Evaluating the central pressure point to determine the optimal saddle setback
Background: Over half of all cyclists describe discomfort at the saddle as limiting condition. (Detori & Norvell, 2006) The saddle setback is an important parameter to consider when aiming to improve the comfort for sportive road bike riders in a professional analysis of the position on the bike. Traditional method Knee Over Pedal Spindle (KOPS) determines the saddle setback using the distance that the patella come over the centre of the pedal spindle This method, however, lacks empirical background and following expert advices gives a range of 80 mm for optimal setback position. (Burke and Pruit, 2003; Gressmann 2006). This paper empirically analyses the effect a change of the saddle position in the sagittal plane (setback) by ±10mm has on the position of the knee joint as well as the pressure parameters central pressure point (COP), maximal pressure and loaded surface on the saddle.
Methods: In a lab-setting 18 sportive male cyclists were tested using a standardized watt-based protocol (7 minutes warm-up/ 100W, 5 * 4 minutes measurement/ 200W). The sitting position was standardized knee angle (mean 139.3°), hip angle at 78°-85° (mean 82°), shoulder angle at 90° (mean 90°) on a stationary fit bike (Size Cycle, USA). KOPS was measured with a high speed camera (60 HZ sampling rate) and the 2d motion analysis software GP BikeView (GebioM). Saddle pressure was measured with the saddle pressure system GB Bike (GebioM), which measures the saddle pressure with 64 sensors at a sampling rate of 200 HZ. Besides actual pressure, the additional GB Bike software also provide information centre of pressure, maximal pressure and the loaded surface
The basis setup of the saddle in the sagittal plane was performed dynamically using the KOPS- method. The measurement sequence of setback +10 +5 -5 -10 was randomized, while sitting height and length remained constant.

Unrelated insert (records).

-- ==== Sys2Proof/Laws/Memory.lean ====
section
/-! SUPPORT. What the memory operations do, one lemma for each: what a lookup finds after them, and that they keep the
canonical form. -/

namespace Sys2Proof.Machine

theorem cellsFrom_length (bs : List Byte) : ∀ a, (cellsFrom a bs).length = bs.length := by
  induction bs with
  | nil => intro a; rfl
  | cons b bs ih => intro a; simp [cellsFrom, ih]

/-- Every cell of a block lies in the block's address range. -/
theorem cellsFrom_range {bs : List Byte} : ∀ {a : Nat} {c : Host.Cell}, c ∈ cellsFrom a bs → a ≤ c.1 ∧ c.1 < a + bs.length := by
  induction bs with
  | nil => intro a c h; simp [cellsFrom] at h
  | cons b bs ih =>
    intro a c h
    simp only [cellsFrom, List.mem_cons] at h
    rcases h with rfl | h
    · simp
    · have := ih h
      simp only [List.length_cons]
      omega

/-- A lookup in a block finds the byte at the address's offset, and nothing outside the block. -/
theorem lookup_cellsFrom (bs : List Byte) : ∀ a x,
    (cellsFrom a bs).lookup x = if a ≤ x ∧ x < a + bs.length then bs[x - a]? else none := by
  induction bs with
  | nil => intro a x; simp [cellsFrom]
  | cons b bs ih =>
    intro a x
    simp only [cellsFrom, List.lookup_cons, List.length_cons, ih]
    by_cases hx : x = a
    · subst hx; simp
    · have hb : (x == a) = false := by simpa using hx
      simp only [hb]
      by_cases h1 : a + 1 ≤ x ∧ x < a + 1 + bs.length
      · have h2 : a ≤ x ∧ x < a + (bs.length + 1) := by omega
        have h3 : x - a = (x - (a + 1)) + 1 := by omega
        simp [h1, h2, h3]
      · have h2 : ¬ (a ≤ x ∧ x < a + (bs.length + 1)) := by omega
        simp only [h1, h2, if_false]

/-- Filtering by address keeps the lookups of the addresses kept and drops the others. -/
theorem lookup_filter (p : Nat → Bool) (cs : List Host.Cell) (x : Nat) :
    (cs.filter (fun c => p c.1)).lookup x = if p x then cs.lookup x else none := by
  induction cs with
  | nil => simp
  | cons c cs ih =>
    obtain ⟨a, b⟩ := c
    by_cases hx : x = a
    · subst hx
      by_cases hp : p x
      · simp [hp]
      · simp [hp, ih]
    · have hb : (x == a) = false := by simpa using hx
      by_cases hp : p a
      · simp [hp, List.lookup_cons, hb, ih]
      · simp [hp, List.lookup_cons, hb, ih]

theorem lookup_append (cs ds : List Host.Cell) (x : Nat) :
    (cs ++ ds).lookup x = (cs.lookup x).or (ds.lookup x) := by
  induction cs with
  | nil => simp
  | cons c cs ih =>
    obtain ⟨a, b⟩ := c
    by_cases hx : (x == a) = true
    · simp [List.lookup_cons, hx]
    · simp only [Bool.not_eq_true] at hx
      simp [List.lookup_cons, hx, ih]

/-- Read after write: inside the block the byte written, outside it what was there before. -/
theorem Memory.lookup_write (m : Memory) (a : Nat) (bs : List Byte) (x : Nat) :
    (m.write a bs).lookup x = if a ≤ x ∧ x < a + bs.length then bs[x - a]? else m.lookup x := by
  cases bs with
  | nil => simp [Memory.write]
  | cons b bs =>
    have h1 := lookup_filter (fun n => decide (n < a)) m.cells x
    have h2 := lookup_filter (fun n => decide (a + (b :: bs).length ≤ n)) m.cells x
    simp only [Memory.write, Memory.lookup, lookup_append, lookup_cellsFrom, h1, h2]
    by_cases hin : a ≤ x ∧ x < a + (b :: bs).length
    · have hlt : ¬ x < a := by omega
      have hge : ¬ a + (b :: bs).length ≤ x := by omega
      simp only [hlt, hge, hin, decide_false, and_self, if_true, Bool.false_eq_true, if_false, Option.none_or,
        Option.or_none]
    · by_cases hlt : x < a
      · have hge : ¬ a + (b :: bs).length ≤ x := by omega
        simp only [hlt, hge, hin, decide_true, decide_false, if_true, if_false, Bool.false_eq_true, Option.or_none]
      · have hge : a + (b :: bs).length ≤ x := by omega
        simp only [hlt, hge, hin, decide_true, decide_false, if_true, if_false, Bool.false_eq_true, Option.none_or]

/-- A write leaves every address outside its block alone. -/
theorem Memory.lookup_write_outside (m : Memory) (a : Nat) (bs : List Byte) {x : Nat} (h : x < a ∨ a + bs.length ≤ x) :
    (m.write a bs).lookup x = m.lookup x := by
  rw [Memory.lookup_write, if_neg (by omega)]

/-- Read after write at an address of the block. -/
theorem Memory.lookup_write_inside (m : Memory) (a : Nat) (bs : List Byte) {j : Nat} (h : j < bs.length) :
    (m.write a bs).lookup (a + j) = some bs[j] := by
  rw [Memory.lookup_write, if_pos (by omega)]
  simp [h]

/-- Forgetting a range drops its bytes and keeps the others. -/
theorem Memory.lookup_forget (m : Memory) (a n x : Nat) :
    (m.forget a n).lookup x = if a ≤ x ∧ x < a + n then none else m.lookup x := by
  have h := lookup_filter (fun y => decide (y < a) || decide (a + n ≤ y)) m.cells x
  simp only [Memory.forget, Memory.lookup, h]
  by_cases hin : a ≤ x ∧ x < a + n
  · have h1 : ¬ x < a := by omega
    have h2 : ¬ a + n ≤ x := by omega
    simp [hin, h1, h2]
  · have h1 : x < a ∨ a + n ≤ x := by omega
    simp only [hin, if_false]
    rw [if_pos]
    simpa using h1

/-! The canonical form. -/

theorem Memory.wf_iff (m : Memory) : m.wf = true ↔ m.cells.Pairwise (fun c d => c.1 < d.1) := by
  simp [Memory.wf, List.pairwise_map]

theorem Memory.wf_empty : (Memory.mk []).wf = true := rfl

theorem cellsFrom_rising (bs : List Byte) : ∀ a, (cellsFrom a bs).Pairwise (fun c d => c.1 < d.1) := by
  induction bs with
  | nil => intro a; simp [cellsFrom]
  | cons b bs ih =>
    intro a
    simp only [cellsFrom, List.pairwise_cons]
    exact ⟨fun c hc => by have := cellsFrom_range hc; omega, ih (a + 1)⟩

/-- A write keeps the canonical form. -/
theorem Memory.wf_write {m : Memory} (h : m.wf = true) (a : Nat) (bs : List Byte) : (m.write a bs).wf = true := by
  cases bs with
  | nil => exact h
  | cons b bs =>
    rw [Memory.wf_iff] at h ⊢
    simp only [Memory.write]
    rw [List.pairwise_append, List.pairwise_append]
    refine ⟨⟨h.sublist List.filter_sublist, cellsFrom_rising _ _, ?_⟩, h.sublist List.filter_sublist, ?_⟩
    · intro c hc d hd
      have h1 := (List.mem_filter.mp hc).2
      have h2 := cellsFrom_range hd
      simp only [decide_eq_true_eq] at h1
      omega
    · intro c hc d hd
      have h1 := (List.mem_filter.mp hd).2
      simp only [decide_eq_true_eq] at h1
      rcases List.mem_append.mp hc with hc | hc
      · have h2 := (List.mem_filter.mp hc).2
        simp only [decide_eq_true_eq] at h2
        omega
      · have h2 := cellsFrom_range hc
        omega

/-- Forgetting a range keeps the canonical form. -/
theorem Memory.wf_forget {m : Memory} (h : m.wf = true) (a n : Nat) : (m.forget a n).wf = true := by
  rw [Memory.wf_iff] at h ⊢
  exact h.sublist List.filter_sublist

/-- Every cell after a write is an old cell or lies in the block. -/
theorem Memory.mem_write {m : Memory} {a : Nat} {bs : List Byte} {c : Host.Cell} (h : c ∈ (m.write a bs).cells) :
    c ∈ m.cells ∨ (a ≤ c.1 ∧ c.1 < a + bs.length) := by
  cases bs with
  | nil => exact .inl h
  | cons b bs =>
    simp only [Memory.write, List.mem_append] at h
    rcases h with (h | h) | h
    · exact .inl (List.mem_of_mem_filter h)
    · exact .inr (cellsFrom_range h)
    · exact .inl (List.mem_of_mem_filter h)

/-- Every cell after forgetting a range is an old cell. -/
theorem Memory.mem_forget {m : Memory} {a n : Nat} {c : Host.Cell} (h : c ∈ (m.forget a n).cells) : c ∈ m.cells :=
  List.mem_of_mem_filter h

/-! Little-endian integers (20_memory.md R93). -/

@[simp] theorem leBytes_length (n : Nat) : ∀ v, (leBytes n v).length = n := by
  induction n with
  | zero => intro v; rfl
  | succ n ih => intro v; simp [leBytes, ih]

/-- Reading back the little-endian bytes of an integer gives it modulo their width. -/
theorem leNat_leBytes (n : Nat) : ∀ v, leNat (leBytes n v) = v % 256 ^ n := by
  induction n with
  | zero => intro v; simp [leBytes, leNat, Nat.mod_one]
  | succ n ih =>
    intro v
    have h : 256 ^ (n + 1) = 256 * 256 ^ n := by rw [Nat.pow_succ, Nat.mul_comm]
    rw [leBytes, leNat, ih, h, Nat.mod_mul]
    simp

theorem leNat_lt (bs : List Byte) : leNat bs < 256 ^ bs.length := by
  induction bs with
  | nil => simp [leNat]
  | cons b bs ih =>
    simp only [leNat, List.length_cons, Nat.pow_succ]
    have := b.isLt
    omega

end Sys2Proof.Machine
end

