-- ==== Sys2Proof/Laws/State.lean ====
section
/-! SUPPORT. One lemma per field per update, true by rfl, so that no later proof unfolds a record update. -/

namespace Sys2Proof.Machine

/-! `Csr.completed`. -/

@[simp] theorem Csr.completed_irqEn (c : Csr) : c.completed.irqEn = c.irqEn := rfl
@[simp] theorem Csr.completed_busy (c : Csr) : c.completed.busy = false := rfl
@[simp] theorem Csr.completed_doneFlag (c : Csr) : c.completed.doneFlag = true := rfl
@[simp] theorem Csr.completed_err (c : Csr) : c.completed.err = c.err := rfl
@[simp] theorem Csr.completed_cmdOvr (c : Csr) : c.completed.cmdOvr = c.cmdOvr := rfl
@[simp] theorem Csr.completed_accErr (c : Csr) : c.completed.accErr = c.accErr := rfl
@[simp] theorem Csr.completed_ilvValid (c : Csr) : c.completed.ilvValid = c.ilvValid := rfl
@[simp] theorem Csr.completed_errcode (c : Csr) : c.completed.errcode = c.errcode := rfl
@[simp] theorem Csr.completed_errInfo (c : Csr) : c.completed.errInfo = c.errInfo := rfl
@[simp] theorem Csr.completed_accAddr (c : Csr) : c.completed.accAddr = c.accAddr := rfl
@[simp] theorem Csr.completed_accCause (c : Csr) : c.completed.accCause = c.accCause := rfl
@[simp] theorem Csr.completed_accWr (c : Csr) : c.completed.accWr = c.accWr := rfl
@[simp] theorem Csr.completed_srcLen (c : Csr) : c.completed.srcLen = c.srcLen := rfl
@[simp] theorem Csr.completed_dstLen (c : Csr) : c.completed.dstLen = c.dstLen := rfl
@[simp] theorem Csr.completed_frameLen (c : Csr) : c.completed.frameLen = c.frameLen := rfl
@[simp] theorem Csr.completed_constraintLen (c : Csr) : c.completed.constraintLen = c.constraintLen := rfl
@[simp] theorem Csr.completed_tapA (c : Csr) : c.completed.tapA = c.tapA := rfl
@[simp] theorem Csr.completed_tapB (c : Csr) : c.completed.tapB = c.tapB := rfl
@[simp] theorem Csr.completed_rsc1State (c : Csr) : c.completed.rsc1State = c.rsc1State := rfl
@[simp] theorem Csr.completed_rsc2State (c : Csr) : c.completed.rsc2State = c.rsc2State := rfl
@[simp] theorem Csr.completed_frHeader (c : Csr) : c.completed.frHeader = c.frHeader := rfl
@[simp] theorem Csr.completed_crcPoly (c : Csr) : c.completed.crcPoly = c.crcPoly := rfl
@[simp] theorem Csr.completed_crcInit (c : Csr) : c.completed.crcInit = c.crcInit := rfl
@[simp] theorem Csr.completed_crcXorout (c : Csr) : c.completed.crcXorout = c.crcXorout := rfl
@[simp] theorem Csr.completed_refin (c : Csr) : c.completed.refin = c.refin := rfl
@[simp] theorem Csr.completed_refout (c : Csr) : c.completed.refout = c.refout := rfl
@[simp] theorem Csr.completed_crcResult (c : Csr) : c.completed.crcResult = c.crcResult := rfl
@[simp] theorem Csr.completed_askSpb (c : Csr) : c.completed.askSpb = c.askSpb := rfl
@[simp] theorem Csr.completed_qpskSps (c : Csr) : c.completed.qpskSps = c.qpskSps := rfl
@[simp] theorem Csr.completed_qpskFrameLen (c : Csr) : c.completed.qpskFrameLen = c.qpskFrameLen := rfl
@[simp] theorem Csr.completed_qpskNtaps (c : Csr) : c.completed.qpskNtaps = c.qpskNtaps := rfl
@[simp] theorem Csr.completed_smpOffset (c : Csr) : c.completed.smpOffset = c.smpOffset := rfl
@[simp] theorem Csr.completed_smpMode (c : Csr) : c.completed.smpMode = c.smpMode := rfl
@[simp] theorem Csr.completed_noiseEn (c : Csr) : c.completed.noiseEn = c.noiseEn := rfl
@[simp] theorem Csr.completed_lastCmd (c : Csr) : c.completed.lastCmd = c.lastCmd := rfl

/-! `Csr.writeStatus`. -/

@[simp] theorem Csr.writeStatus_irqEn (v : Word) (c : Csr) : (c.writeStatus v).irqEn = c.irqEn := rfl
@[simp] theorem Csr.writeStatus_busy (v : Word) (c : Csr) : (c.writeStatus v).busy = c.busy := rfl
@[simp] theorem Csr.writeStatus_doneFlag (v : Word) (c : Csr) : (c.writeStatus v).doneFlag = (c.doneFlag && !v.getLsbD 1) := rfl
@[simp] theorem Csr.writeStatus_err (v : Word) (c : Csr) : (c.writeStatus v).err = (c.err && !v.getLsbD 2) := rfl
@[simp] theorem Csr.writeStatus_cmdOvr (v : Word) (c : Csr) : (c.writeStatus v).cmdOvr = (c.cmdOvr && !v.getLsbD 3) := rfl
@[simp] theorem Csr.writeStatus_accErr (v : Word) (c : Csr) : (c.writeStatus v).accErr = (c.accErr && !v.getLsbD 4) := rfl
@[simp] theorem Csr.writeStatus_ilvValid (v : Word) (c : Csr) : (c.writeStatus v).ilvValid = c.ilvValid := rfl
@[simp] theorem Csr.writeStatus_errcode (v : Word) (c : Csr) : (c.writeStatus v).errcode = c.errcode := rfl
@[simp] theorem Csr.writeStatus_errInfo (v : Word) (c : Csr) : (c.writeStatus v).errInfo = c.errInfo := rfl
@[simp] theorem Csr.writeStatus_accAddr (v : Word) (c : Csr) : (c.writeStatus v).accAddr = c.accAddr := rfl
@[simp] theorem Csr.writeStatus_accCause (v : Word) (c : Csr) : (c.writeStatus v).accCause = c.accCause := rfl
@[simp] theorem Csr.writeStatus_accWr (v : Word) (c : Csr) : (c.writeStatus v).accWr = c.accWr := rfl
@[simp] theorem Csr.writeStatus_srcLen (v : Word) (c : Csr) : (c.writeStatus v).srcLen = c.srcLen := rfl
@[simp] theorem Csr.writeStatus_dstLen (v : Word) (c : Csr) : (c.writeStatus v).dstLen = c.dstLen := rfl
@[simp] theorem Csr.writeStatus_frameLen (v : Word) (c : Csr) : (c.writeStatus v).frameLen = c.frameLen := rfl
@[simp] theorem Csr.writeStatus_constraintLen (v : Word) (c : Csr) : (c.writeStatus v).constraintLen = c.constraintLen := rfl
@[simp] theorem Csr.writeStatus_tapA (v : Word) (c : Csr) : (c.writeStatus v).tapA = c.tapA := rfl
@[simp] theorem Csr.writeStatus_tapB (v : Word) (c : Csr) : (c.writeStatus v).tapB = c.tapB := rfl
@[simp] theorem Csr.writeStatus_rsc1State (v : Word) (c : Csr) : (c.writeStatus v).rsc1State = c.rsc1State := rfl
@[simp] theorem Csr.writeStatus_rsc2State (v : Word) (c : Csr) : (c.writeStatus v).rsc2State = c.rsc2State := rfl
@[simp] theorem Csr.writeStatus_frHeader (v : Word) (c : Csr) : (c.writeStatus v).frHeader = c.frHeader := rfl
@[simp] theorem Csr.writeStatus_crcPoly (v : Word) (c : Csr) : (c.writeStatus v).crcPoly = c.crcPoly := rfl
@[simp] theorem Csr.writeStatus_crcInit (v : Word) (c : Csr) : (c.writeStatus v).crcInit = c.crcInit := rfl
@[simp] theorem Csr.writeStatus_crcXorout (v : Word) (c : Csr) : (c.writeStatus v).crcXorout = c.crcXorout := rfl
@[simp] theorem Csr.writeStatus_refin (v : Word) (c : Csr) : (c.writeStatus v).refin = c.refin := rfl
@[simp] theorem Csr.writeStatus_refout (v : Word) (c : Csr) : (c.writeStatus v).refout = c.refout := rfl
@[simp] theorem Csr.writeStatus_crcResult (v : Word) (c : Csr) : (c.writeStatus v).crcResult = c.crcResult := rfl
@[simp] theorem Csr.writeStatus_askSpb (v : Word) (c : Csr) : (c.writeStatus v).askSpb = c.askSpb := rfl
@[simp] theorem Csr.writeStatus_qpskSps (v : Word) (c : Csr) : (c.writeStatus v).qpskSps = c.qpskSps := rfl
@[simp] theorem Csr.writeStatus_qpskFrameLen (v : Word) (c : Csr) : (c.writeStatus v).qpskFrameLen = c.qpskFrameLen := rfl
@[simp] theorem Csr.writeStatus_qpskNtaps (v : Word) (c : Csr) : (c.writeStatus v).qpskNtaps = c.qpskNtaps := rfl
@[simp] theorem Csr.writeStatus_smpOffset (v : Word) (c : Csr) : (c.writeStatus v).smpOffset = c.smpOffset := rfl
@[simp] theorem Csr.writeStatus_smpMode (v : Word) (c : Csr) : (c.writeStatus v).smpMode = c.smpMode := rfl
@[simp] theorem Csr.writeStatus_noiseEn (v : Word) (c : Csr) : (c.writeStatus v).noiseEn = c.noiseEn := rfl
@[simp] theorem Csr.writeStatus_lastCmd (v : Word) (c : Csr) : (c.writeStatus v).lastCmd = c.lastCmd := rfl

/-! `completeOk`. -/

@[simp] theorem completeOk_csr (e : Effect) (s : State) : (completeOk e s).csr = e.csr.completed := rfl
@[simp] theorem completeOk_ram (e : Effect) (s : State) : (completeOk e s).ram = s.ram.write Region.dst.base e.dst := rfl
@[simp] theorem completeOk_ramEpoch (e : Effect) (s : State) : (completeOk e s).ramEpoch = s.ramEpoch := rfl
@[simp] theorem completeOk_dstEpoch (e : Effect) (s : State) : (completeOk e s).dstEpoch = s.dstEpoch := rfl
@[simp] theorem completeOk_completions (e : Effect) (s : State) : (completeOk e s).completions = s.completions + 1 := rfl
@[simp] theorem completeOk_events (e : Effect) (s : State) : (completeOk e s).events = s.events := rfl
@[simp] theorem completeOk_reads (e : Effect) (s : State) : (completeOk e s).reads = s.reads := rfl

/-! `completeErr`. -/

@[simp] theorem completeErr_csr (e : CmdError) (s : State) : (completeErr e s).csr = ({ s.csr with errcode := e.kind.code, errInfo := e.info, err := true, dstLen := 0 } : Csr).completed := rfl
@[simp] theorem completeErr_ram (e : CmdError) (s : State) : (completeErr e s).ram = s.ram := rfl
@[simp] theorem completeErr_ramEpoch (e : CmdError) (s : State) : (completeErr e s).ramEpoch = s.ramEpoch := rfl
@[simp] theorem completeErr_dstEpoch (e : CmdError) (s : State) : (completeErr e s).dstEpoch = s.dstEpoch := rfl
@[simp] theorem completeErr_completions (e : CmdError) (s : State) : (completeErr e s).completions = s.completions + 1 := rfl
@[simp] theorem completeErr_events (e : CmdError) (s : State) : (completeErr e s).events = s.events := rfl
@[simp] theorem completeErr_reads (e : CmdError) (s : State) : (completeErr e s).reads = s.reads := rfl

/-! `acceptCmd`. -/

@[simp] theorem acceptCmd_csr (w : Word) (s : State) : (acceptCmd w s).csr = { s.csr with lastCmd := w, doneFlag := false, err := false, errcode := 0, errInfo := 0, busy := true } := rfl
@[simp] theorem acceptCmd_ram (w : Word) (s : State) : (acceptCmd w s).ram = s.ram := rfl
@[simp] theorem acceptCmd_ramEpoch (w : Word) (s : State) : (acceptCmd w s).ramEpoch = s.ramEpoch := rfl
@[simp] theorem acceptCmd_dstEpoch (w : Word) (s : State) : (acceptCmd w s).dstEpoch = s.dstEpoch := rfl
@[simp] theorem acceptCmd_completions (w : Word) (s : State) : (acceptCmd w s).completions = s.completions := rfl
@[simp] theorem acceptCmd_events (w : Word) (s : State) : (acceptCmd w s).events = s.events := rfl
@[simp] theorem acceptCmd_reads (w : Word) (s : State) : (acceptCmd w s).reads = s.reads := rfl

/-! `dropCmd`. -/

@[simp] theorem dropCmd_csr (s : State) : (dropCmd s).csr = { s.csr with cmdOvr := true } := rfl
@[simp] theorem dropCmd_ram (s : State) : (dropCmd s).ram = s.ram := rfl
@[simp] theorem dropCmd_ramEpoch (s : State) : (dropCmd s).ramEpoch = s.ramEpoch := rfl
@[simp] theorem dropCmd_dstEpoch (s : State) : (dropCmd s).dstEpoch = s.dstEpoch := rfl
@[simp] theorem dropCmd_completions (s : State) : (dropCmd s).completions = s.completions := rfl
@[simp] theorem dropCmd_events (s : State) : (dropCmd s).events = s.events := rfl
@[simp] theorem dropCmd_reads (s : State) : (dropCmd s).reads = s.reads := rfl

/-! `noteIllegal`. -/

@[simp] theorem noteIllegal_csr (cause : AccCause) (wr : Bool) (a : Addr) (s : State) : (noteIllegal cause wr a s).csr = s.csr.noteAccess cause wr a := rfl
@[simp] theorem noteIllegal_ram (cause : AccCause) (wr : Bool) (a : Addr) (s : State) : (noteIllegal cause wr a s).ram = s.ram := rfl
@[simp] theorem noteIllegal_ramEpoch (cause : AccCause) (wr : Bool) (a : Addr) (s : State) : (noteIllegal cause wr a s).ramEpoch = s.ramEpoch := rfl
@[simp] theorem noteIllegal_dstEpoch (cause : AccCause) (wr : Bool) (a : Addr) (s : State) : (noteIllegal cause wr a s).dstEpoch = s.dstEpoch := rfl
@[simp] theorem noteIllegal_completions (cause : AccCause) (wr : Bool) (a : Addr) (s : State) : (noteIllegal cause wr a s).completions = s.completions := rfl
@[simp] theorem noteIllegal_events (cause : AccCause) (wr : Bool) (a : Addr) (s : State) : (noteIllegal cause wr a s).events = s.events := rfl
@[simp] theorem noteIllegal_reads (cause : AccCause) (wr : Bool) (a : Addr) (s : State) : (noteIllegal cause wr a s).reads = s.reads := rfl

/-! `loseDst`. -/

@[simp] theorem loseDst_csr (s : State) : (loseDst s).csr = s.csr := rfl
@[simp] theorem loseDst_ram (s : State) : (loseDst s).ram = s.ram.forget Region.dst.base Region.dst.size := rfl
@[simp] theorem loseDst_ramEpoch (s : State) : (loseDst s).ramEpoch = s.ramEpoch := rfl
@[simp] theorem loseDst_dstEpoch (s : State) : (loseDst s).dstEpoch = s.dstEpoch + 1 := rfl
@[simp] theorem loseDst_completions (s : State) : (loseDst s).completions = s.completions := rfl
@[simp] theorem loseDst_events (s : State) : (loseDst s).events = s.events := rfl
@[simp] theorem loseDst_reads (s : State) : (loseDst s).reads = s.reads := rfl

/-! `powerOnReset`. -/

@[simp] theorem powerOnReset_csr (s : State) : (powerOnReset s).csr = Csr.reset := rfl
@[simp] theorem powerOnReset_ram (s : State) : (powerOnReset s).ram = ⟨[]⟩ := rfl
@[simp] theorem powerOnReset_ramEpoch (s : State) : (powerOnReset s).ramEpoch = s.ramEpoch + 1 := rfl
@[simp] theorem powerOnReset_dstEpoch (s : State) : (powerOnReset s).dstEpoch = s.dstEpoch + 1 := rfl
@[simp] theorem powerOnReset_completions (s : State) : (powerOnReset s).completions = s.completions := rfl
@[simp] theorem powerOnReset_events (s : State) : (powerOnReset s).events = s.events := rfl
@[simp] theorem powerOnReset_reads (s : State) : (powerOnReset s).reads = s.reads := rfl

/-! `writeRam`. -/

@[simp] theorem writeRam_csr (a : Addr) (v : Word) (s : State) : (writeRam a v s).csr = (if Region.ilv.contains a.toNat then { s.csr with ilvValid := false } else s.csr) := rfl
@[simp] theorem writeRam_ram (a : Addr) (v : Word) (s : State) : (writeRam a v s).ram = s.ram.write a.toNat (leBytes 4 v.toNat) := rfl
@[simp] theorem writeRam_ramEpoch (a : Addr) (v : Word) (s : State) : (writeRam a v s).ramEpoch = s.ramEpoch := rfl
@[simp] theorem writeRam_dstEpoch (a : Addr) (v : Word) (s : State) : (writeRam a v s).dstEpoch = s.dstEpoch := rfl
@[simp] theorem writeRam_completions (a : Addr) (v : Word) (s : State) : (writeRam a v s).completions = s.completions := rfl
@[simp] theorem writeRam_events (a : Addr) (v : Word) (s : State) : (writeRam a v s).events = s.events := rfl
@[simp] theorem writeRam_reads (a : Addr) (v : Word) (s : State) : (writeRam a v s).reads = s.reads := rfl

/-! `softReset`: it depends on BUSY. -/

@[simp] theorem softReset_csr (s : State) : (softReset s).csr = Csr.reset := rfl
@[simp] theorem softReset_completions (s : State) : (softReset s).completions = s.completions := by
  simp only [softReset]; split <;> rfl
@[simp] theorem softReset_events (s : State) : (softReset s).events = s.events := by
  simp only [softReset]; split <;> rfl
@[simp] theorem softReset_reads (s : State) : (softReset s).reads = s.reads := by
  simp only [softReset]; split <;> rfl
@[simp] theorem softReset_ramEpoch (s : State) : (softReset s).ramEpoch = s.ramEpoch := by
  simp only [softReset]; split <;> rfl
theorem softReset_ram (s : State) :
    (softReset s).ram = if s.csr.busy then s.ram.forget Region.dst.base Region.dst.size else s.ram := by
  simp only [softReset]; split <;> rfl
theorem softReset_dstEpoch (s : State) :
    (softReset s).dstEpoch = if s.csr.busy then s.dstEpoch + 1 else s.dstEpoch := by
  simp only [softReset]; split <;> rfl

end Sys2Proof.Machine
end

Results: Regarding saddle setback and KOPS it appeared that 12 of the subjects (67%) react to changes in setback by adjusting their position on the saddle, i.e., these riders sit different on their saddle, resulting in the same knee over pedal spindle. The other subjects (33%) did not change their position on the saddle, consequently a change in KOPS was measured by these riders. Setback positions +10mm and -10mm results in a highly significant change in the position of the riders’ COP on the saddle (p=0.01). Setback positions +5mm and -5mm results in a significant change of position (p = 0.04). There is a moderate relation between adjusting the COP towards the back of the saddle and reducing the maximal pressure in the pubic area as well as increasing the loaded area under the ischial tuberositis (r2 = 0.6/0.78).
Conclusion: According to the currently available evidence, the KOPS-method provides for a position of the knee joint above the pedal spindle a range of approximately 80mm when following the different expert advices. Including the analysis and interpretation of the COP’s position during a dynamic saddle pressure measurement adds valuable information to finely adjust the saddle position in the sagittal plane within this range. Furthermore, analysing the position of the COP provides a means to quantify the comfort in the sitting area.